Chris Murphy <lists@xxxxxxxxxxxxxxxxx> · Wed, 23 Oct 2019 16:21:19 +0200

On Wed, Oct 23, 2019 at 1:50 PM Pali Rohár <pali.rohar@xxxxxxxxx> wrote:
>
> Hi!
>
> On Wednesday 23 October 2019 02:10:50 Chris Murphy wrote:
> > a. write bootloader file to a temp location
> > b. fsync
> > c. mv temp final
> > d. fsync
> >
> > if the crash happens anywhere from before a. to just after c. the old
> > configuration file is still present and old kernel+initramfs are used.
> > No problem. If the crash happens well after c. probably the new one is
> > in place, for sure after d. it's in place, and the new kernel+
> > initramfs are used.
>
> I do not think that kernel guarantee for any filesystem that rename
> operation would be atomic on underlying disk storage.
>
> But somebody else should confirm it.

I don't know either or how to confirm it. But, being ignorant about a
great many things, my instinct is literal fsync (flush buffer to disk)
should go away at the application level, and fsync should only be used
to indicate write order and what is part of a "commit" that is to be
atomic (completely succeeds or fails). And of course that can only be
guaranteed as far as the kernel is concerned, it doesn't guarantee
anything about how the hardware block device actually behaves (warts
bugs and all).

Anyway it made me think of this:
https://lwn.net/Articles/789600/

> So if kernel crashes in the middle of c or between c and d you need to
> repair filesystem externally prior trying to boot from such disk.

Nice in theory, but in practice the user simply reboots, and screams
WTF outloud if the system face plants. And people wonder why things
are still broken 20 years later with all the same kinds of problems
and prescriptions to boot off some rescue media instead of it being
fail safe by design. It's definitely not fail safe to have a kernel
update that could possibly result in an unbootable system. I can't
think of any ordinary server, cloud, desktop, mobile user who wants to
have to boot from rescue media to do a simple repair. Of course they
all just want to reboot and have the right thing always happen no
matter what, otherwise they get so nervous about doing updates that
they postpone them longer than they should.

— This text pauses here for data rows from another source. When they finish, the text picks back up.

-- ==== Sys2Proof/Word.lean ====
section
/-! DEFINITION. The words of the K1600 engine (00_scope.md R7, R9) and the names of its small codes: the variants (R5), the
opcodes a running command is known by (10_state.md R28) and the phases (30_encoding.md R76). -/

namespace Sys2Proof

/-- A byte of S, BLK or DOUT. -/
abbrev Byte := BitVec 8

/-- A lane: one 64-bit word of the 5 x 5 view (00_scope.md R12). -/
abbrev Lane := BitVec 64

/-- `Bytes n`: n bytes indexed from 0 (00_scope.md R9). -/
abbrev Bytes (n : Nat) := Vector Byte n

/-- The 25 lanes, indexed 0..24 (00_scope.md R9). -/
abbrev Lanes := Vector Lane 25

/-- A command word on the `cmd` port (30_encoding.md R70). -/
abbrev CmdWord := BitVec 16

/-- `0^n`: n zero bytes. -/
def zeroBytes (n : Nat) : Bytes n := Vector.replicate n 0#8

/-- The four variants, in the order of their VSEL numbers 0..3 (00_scope.md R5). -/
inductive Variant where
  | sha3_224
  | sha3_256
  | sha3_384
  | sha3_512
  deriving DecidableEq, Repr

/-- What SEQ.OPC holds: the opcode of the command being run, `none` when idle (10_state.md R28). -/
inductive Opc where
  | none
  | init
  | reset
  | absorb
  | final
  | ctxrd
  | ctxwr
  deriving DecidableEq, Repr, Inhabited

/-- The codes SEQ.PHASE can hold (30_encoding.md R76): IDLE and the thirteen step units. 0xE and 0xF are never entered (45_sequencer.md
R171) and have no name here (DESIGN CHOICE, safe: log 12). -/
inductive Phase where
  | idle
  | uZero
  | uXorin
  | uB2l
  | uTheta
  | uRhopi
  | uChi
  | uIota
  | uL2b
  | uPad
  | uExtract
  | uNewblk
  | uCtxout
  | uCtxin
  deriving DecidableEq, Repr, Inhabited

end Sys2Proof
end

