-- ==== Sys2Proof/WellFormed.lean ====
section
/-! DEFINITION. Which instructions the encodings of 30_encoding.md can express. -/

namespace Sys2Proof

/-- `len` fits the 8-bit field of the command word (30_encoding.md R70, R73). -/
def lenFits (len : Nat) : Bool := decide (len < 256)

/-- An instruction that has an encoding. Only the `len` of ABSORB and FINAL can fail: every variant is legal (R72) and the other
rows have no operand. A `len` the command faults on (R183, R185) is well-formed: its word exists. -/
def WellFormed : Instr → Bool
  | .init _ => true
  | .reset => true
  | .absorb len => lenFits len
  | .final len => lenFits len
  | .ctxrd => true
  | .ctxwr _ => true
  | .idle => true
  | .uZero => true
  | .uXorin => true
  | .uB2l => true
  | .uTheta => true
  | .uRhopi => true
  | .uChi => true
  | .uIota => true
  | .uL2b => true
  | .uPad => true
  | .uExtract => true
  | .uNewblk => true
  | .uCtxout => true
  | .uCtxin => true

end Sys2Proof
end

> > I'm not sure how to test the following: write kernel and initramfs to
> > final locations. And bootloader configuration is written to a temp
> > path. Then at the decision moment, rename it so that it goes from temp
> > path to final path doing at most 1 sector change. 1 512 byte sector
> > is a reasonable number to assume can be completely atomic for a
> > system. I have no idea if FAT can do such a 'mv' event with only one
> > sector change
>
> Theoretically it could be possible to implement it for FAT (with more
> restrictions), but I doubt that general purpose implementation of any
> filesystem in kernel can do such thing. So no practically.

Now I'm wondering what the UEFI spec says about this, and whether this
problem was anticipated, and how surprised I should be if it wasn't
anticipated.

>
> > >
> > >
> > > But... if you are asking for consistency and atomicity at filesystem
> > > level (e.g. you turn off disk / power supply during rename operation)
> > > then this is not atomic and probably it cannot be implemented. When FAT
> > > filesystem is mounted (either by Windows or Linux kernel) it is marked
> > > by "dirty" flag and later when doing unmount, "dirty" flag is cleared.
> >
> > Right. And at least on UEFI and arm boards, it's not the linux kernel
> > that needs to read it right after a crash. It's the firmware's FAT
> > driver. I have no idea how they react to the dirty flag.
>
> Those bootloader firmwares which just load & run bootloader practically
> do not write anything to that FAT filesystem. In most cases their
> implementation of FAT is read-only and very stupid. I doubt that there
> is check for dirty flag.
>
> I saw lot of commercial devices of different kind which can read & write
> (backup) data to (FAT) SD card. And lot of time they were not able to
> read FAT filesystem formatted by other tool, only by their (or by
> in-device FAT formatted).
>
> So such firmwares can be full of bugs and it really is not a good idea
> to try booting bootloader from inconsistent FAT filesystem.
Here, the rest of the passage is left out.